AVAILABLE DATA

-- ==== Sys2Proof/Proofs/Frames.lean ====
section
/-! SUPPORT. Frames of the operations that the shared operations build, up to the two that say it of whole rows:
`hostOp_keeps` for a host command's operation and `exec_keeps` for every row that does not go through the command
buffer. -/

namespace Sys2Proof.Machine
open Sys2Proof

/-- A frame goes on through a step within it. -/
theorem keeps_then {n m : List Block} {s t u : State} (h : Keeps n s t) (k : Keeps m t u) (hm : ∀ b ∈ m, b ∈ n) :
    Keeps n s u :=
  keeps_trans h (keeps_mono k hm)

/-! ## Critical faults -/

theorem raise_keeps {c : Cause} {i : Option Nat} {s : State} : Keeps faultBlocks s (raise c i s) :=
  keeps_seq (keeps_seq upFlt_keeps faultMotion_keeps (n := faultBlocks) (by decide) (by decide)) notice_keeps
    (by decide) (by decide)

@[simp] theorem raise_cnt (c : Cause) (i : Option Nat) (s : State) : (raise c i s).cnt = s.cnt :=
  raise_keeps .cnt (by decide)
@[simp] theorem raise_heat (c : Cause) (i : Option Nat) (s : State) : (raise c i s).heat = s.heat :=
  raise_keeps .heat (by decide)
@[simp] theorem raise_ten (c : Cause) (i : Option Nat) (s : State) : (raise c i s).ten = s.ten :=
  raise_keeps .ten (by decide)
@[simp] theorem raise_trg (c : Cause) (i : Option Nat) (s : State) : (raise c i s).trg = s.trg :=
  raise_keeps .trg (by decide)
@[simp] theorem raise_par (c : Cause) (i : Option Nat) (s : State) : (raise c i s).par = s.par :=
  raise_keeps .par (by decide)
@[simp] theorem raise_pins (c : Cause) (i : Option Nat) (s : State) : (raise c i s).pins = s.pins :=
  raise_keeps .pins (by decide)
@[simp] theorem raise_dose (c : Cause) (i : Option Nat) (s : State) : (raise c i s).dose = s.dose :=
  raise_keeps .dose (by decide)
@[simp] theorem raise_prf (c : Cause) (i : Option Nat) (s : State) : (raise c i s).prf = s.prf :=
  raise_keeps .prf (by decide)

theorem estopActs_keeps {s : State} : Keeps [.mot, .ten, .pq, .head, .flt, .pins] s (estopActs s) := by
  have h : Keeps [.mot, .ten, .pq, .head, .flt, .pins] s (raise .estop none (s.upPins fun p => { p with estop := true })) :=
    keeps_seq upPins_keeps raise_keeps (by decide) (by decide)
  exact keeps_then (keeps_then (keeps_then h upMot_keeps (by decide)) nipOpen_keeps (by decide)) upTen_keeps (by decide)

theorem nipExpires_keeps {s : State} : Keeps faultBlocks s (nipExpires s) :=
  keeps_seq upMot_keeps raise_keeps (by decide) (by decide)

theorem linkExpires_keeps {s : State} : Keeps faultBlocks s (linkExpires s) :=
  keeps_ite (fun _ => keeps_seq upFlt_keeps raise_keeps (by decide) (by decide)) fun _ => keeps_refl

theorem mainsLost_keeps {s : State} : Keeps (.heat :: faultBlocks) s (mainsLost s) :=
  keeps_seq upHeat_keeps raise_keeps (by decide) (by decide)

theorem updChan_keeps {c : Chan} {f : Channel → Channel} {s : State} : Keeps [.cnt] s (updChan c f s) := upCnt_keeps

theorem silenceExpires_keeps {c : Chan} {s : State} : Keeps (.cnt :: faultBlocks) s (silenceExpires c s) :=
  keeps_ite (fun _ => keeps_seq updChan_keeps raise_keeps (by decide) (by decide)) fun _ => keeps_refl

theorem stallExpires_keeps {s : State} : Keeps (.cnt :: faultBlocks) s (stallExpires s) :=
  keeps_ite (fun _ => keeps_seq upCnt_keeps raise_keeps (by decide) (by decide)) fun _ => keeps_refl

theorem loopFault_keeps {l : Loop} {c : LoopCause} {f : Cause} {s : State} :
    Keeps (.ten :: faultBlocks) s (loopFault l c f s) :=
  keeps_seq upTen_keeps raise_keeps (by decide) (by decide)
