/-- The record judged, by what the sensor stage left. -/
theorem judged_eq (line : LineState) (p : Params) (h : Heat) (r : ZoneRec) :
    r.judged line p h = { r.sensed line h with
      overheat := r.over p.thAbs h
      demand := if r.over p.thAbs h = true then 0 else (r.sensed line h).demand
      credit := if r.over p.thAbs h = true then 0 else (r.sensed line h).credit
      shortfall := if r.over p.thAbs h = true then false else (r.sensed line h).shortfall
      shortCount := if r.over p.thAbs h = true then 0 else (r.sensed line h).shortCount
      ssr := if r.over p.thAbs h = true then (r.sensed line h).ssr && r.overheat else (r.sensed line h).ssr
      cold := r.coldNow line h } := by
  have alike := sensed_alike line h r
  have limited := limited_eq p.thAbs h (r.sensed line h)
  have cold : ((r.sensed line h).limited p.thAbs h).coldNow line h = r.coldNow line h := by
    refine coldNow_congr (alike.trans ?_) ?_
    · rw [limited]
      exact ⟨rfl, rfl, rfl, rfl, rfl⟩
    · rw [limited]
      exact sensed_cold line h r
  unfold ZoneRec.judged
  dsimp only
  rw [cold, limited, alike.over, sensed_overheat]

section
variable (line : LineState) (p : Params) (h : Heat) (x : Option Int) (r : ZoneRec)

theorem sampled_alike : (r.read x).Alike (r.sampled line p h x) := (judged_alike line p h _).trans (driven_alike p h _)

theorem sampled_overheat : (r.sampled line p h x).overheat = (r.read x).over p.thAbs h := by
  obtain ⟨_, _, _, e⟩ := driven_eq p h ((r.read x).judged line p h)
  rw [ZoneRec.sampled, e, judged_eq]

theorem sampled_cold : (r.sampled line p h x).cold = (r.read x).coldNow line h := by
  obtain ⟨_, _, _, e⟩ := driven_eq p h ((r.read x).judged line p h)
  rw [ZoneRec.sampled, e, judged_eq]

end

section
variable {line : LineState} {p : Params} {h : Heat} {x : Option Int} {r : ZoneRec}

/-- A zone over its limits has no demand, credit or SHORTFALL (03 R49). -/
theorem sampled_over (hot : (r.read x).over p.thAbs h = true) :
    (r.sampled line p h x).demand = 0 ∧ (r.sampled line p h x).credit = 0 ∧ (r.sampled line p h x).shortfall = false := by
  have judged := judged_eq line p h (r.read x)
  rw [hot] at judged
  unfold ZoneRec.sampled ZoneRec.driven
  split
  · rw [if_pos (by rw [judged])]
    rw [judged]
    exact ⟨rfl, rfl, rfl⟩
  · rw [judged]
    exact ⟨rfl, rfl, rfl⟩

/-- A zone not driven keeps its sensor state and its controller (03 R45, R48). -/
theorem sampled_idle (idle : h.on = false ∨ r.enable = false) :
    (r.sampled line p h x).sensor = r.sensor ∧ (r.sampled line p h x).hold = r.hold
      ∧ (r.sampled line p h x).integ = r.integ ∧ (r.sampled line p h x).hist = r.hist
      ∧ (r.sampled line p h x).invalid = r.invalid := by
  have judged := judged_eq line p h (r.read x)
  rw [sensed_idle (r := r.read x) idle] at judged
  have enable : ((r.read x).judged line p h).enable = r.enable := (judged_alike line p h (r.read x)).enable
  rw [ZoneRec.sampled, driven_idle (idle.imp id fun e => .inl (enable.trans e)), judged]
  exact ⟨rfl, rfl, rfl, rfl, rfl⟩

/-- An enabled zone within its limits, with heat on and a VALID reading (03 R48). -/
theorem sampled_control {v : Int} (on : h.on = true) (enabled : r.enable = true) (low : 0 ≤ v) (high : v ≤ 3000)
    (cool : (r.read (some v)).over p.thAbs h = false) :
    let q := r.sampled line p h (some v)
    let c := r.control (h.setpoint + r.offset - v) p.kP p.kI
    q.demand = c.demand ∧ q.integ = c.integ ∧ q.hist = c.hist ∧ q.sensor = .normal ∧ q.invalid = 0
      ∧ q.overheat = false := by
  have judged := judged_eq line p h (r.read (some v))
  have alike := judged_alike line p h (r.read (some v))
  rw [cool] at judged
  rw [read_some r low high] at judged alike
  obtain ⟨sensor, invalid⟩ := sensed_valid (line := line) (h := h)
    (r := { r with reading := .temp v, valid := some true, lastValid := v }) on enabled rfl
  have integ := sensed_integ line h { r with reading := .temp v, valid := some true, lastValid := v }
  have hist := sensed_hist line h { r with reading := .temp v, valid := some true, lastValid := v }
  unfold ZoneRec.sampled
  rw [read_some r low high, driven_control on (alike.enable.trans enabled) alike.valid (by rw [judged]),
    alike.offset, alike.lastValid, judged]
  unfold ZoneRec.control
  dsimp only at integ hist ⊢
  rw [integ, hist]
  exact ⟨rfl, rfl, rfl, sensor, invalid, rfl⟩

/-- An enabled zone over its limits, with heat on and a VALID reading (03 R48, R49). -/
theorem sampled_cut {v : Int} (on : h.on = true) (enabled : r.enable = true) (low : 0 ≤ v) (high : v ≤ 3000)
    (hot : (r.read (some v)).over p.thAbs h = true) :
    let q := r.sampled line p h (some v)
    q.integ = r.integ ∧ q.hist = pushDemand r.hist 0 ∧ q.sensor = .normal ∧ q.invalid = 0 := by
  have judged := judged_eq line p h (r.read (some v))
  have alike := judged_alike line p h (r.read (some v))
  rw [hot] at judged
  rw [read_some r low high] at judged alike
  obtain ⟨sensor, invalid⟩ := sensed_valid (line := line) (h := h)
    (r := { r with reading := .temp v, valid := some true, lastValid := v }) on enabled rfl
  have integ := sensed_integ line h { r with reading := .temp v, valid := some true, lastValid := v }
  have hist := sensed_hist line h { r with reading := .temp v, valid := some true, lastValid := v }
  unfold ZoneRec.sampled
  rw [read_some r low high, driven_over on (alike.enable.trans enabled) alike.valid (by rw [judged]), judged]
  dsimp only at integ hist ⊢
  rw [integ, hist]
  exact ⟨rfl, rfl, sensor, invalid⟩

WORK TASK
Using the data above, transcribe the lines that run from the line with "(estopActs s) := by" to the line with "demand := if", both ends kept, and output nothing else.

YOUR SOLUTION
theorem estopActs_keeps {s : State} : Keeps [.mot, .ten, .pq, .head, .flt, .pins] s (estopActs s) := by
  have h : Keeps [.mot, .ten, .pq, .head, .flt, .pins] s (raise .estop none (s.upPins fun p => { p with estop := true })) :=
    keeps_seq upPins_keeps raise_keeps (by decide) (by decide)
  exact keeps_then (keeps_then (keeps_then h upMot_keeps (by decide)) nipOpen_keeps (by decide)) upTen_keeps (by decide)

theorem nipExpires_keeps {s : State} : Keeps faultBlocks s (nipExpires s) :=
  keeps_seq upMot_keeps raise_keeps (by decide) (by decide)

theorem linkExpires_keeps {s : State} : Keeps faultBlocks s (linkExpires s) :=
  keeps_ite (fun _ => keeps_seq upFlt_keeps raise_keeps (by decide) (by decide)) fun _ => keeps_refl

theorem mainsLost_keeps {s : State} : Keeps (.heat :: faultBlocks) s (mainsLost s) :=
  keeps_seq upHeat_keeps raise_keeps (by decide) (by decide)

theorem updChan_keeps {c : Chan} {f : Channel → Channel} {s : State} : Keeps [.cnt] s (updChan c f s) := upCnt_keeps

theorem silenceExpires_keeps {c : Chan} {s : State} : Keeps (.cnt :: faultBlocks) s (silenceExpires c s) :=
  keeps_ite (fun _ => keeps_seq updChan_keeps raise_keeps (by decide) (by decide)) fun _ => keeps_refl

theorem stallExpires_keeps {s : State} : Keeps (.cnt :: faultBlocks) s (stallExpires s) :=
  keeps_ite (fun _ => keeps_seq upCnt_keeps raise_keeps (by decide) (by decide)) fun _ => keeps_refl

theorem loopFault_keeps {l : Loop} {c : LoopCause} {f : Cause} {s : State} :
    Keeps (.ten :: faultBlocks) s (loopFault l c f s) :=
  keeps_seq upTen_keeps raise_keeps (by decide) (by decide)
/-- The record judged, by what the sensor stage left. -/
theorem judged_eq (line : LineState) (p : Params) (h : Heat) (r : ZoneRec) :
    r.judged line p h = { r.sensed line h with
      overheat := r.over p.thAbs h
      demand := if r.over p.thAbs h = true then 0 else (r.sensed line h).demand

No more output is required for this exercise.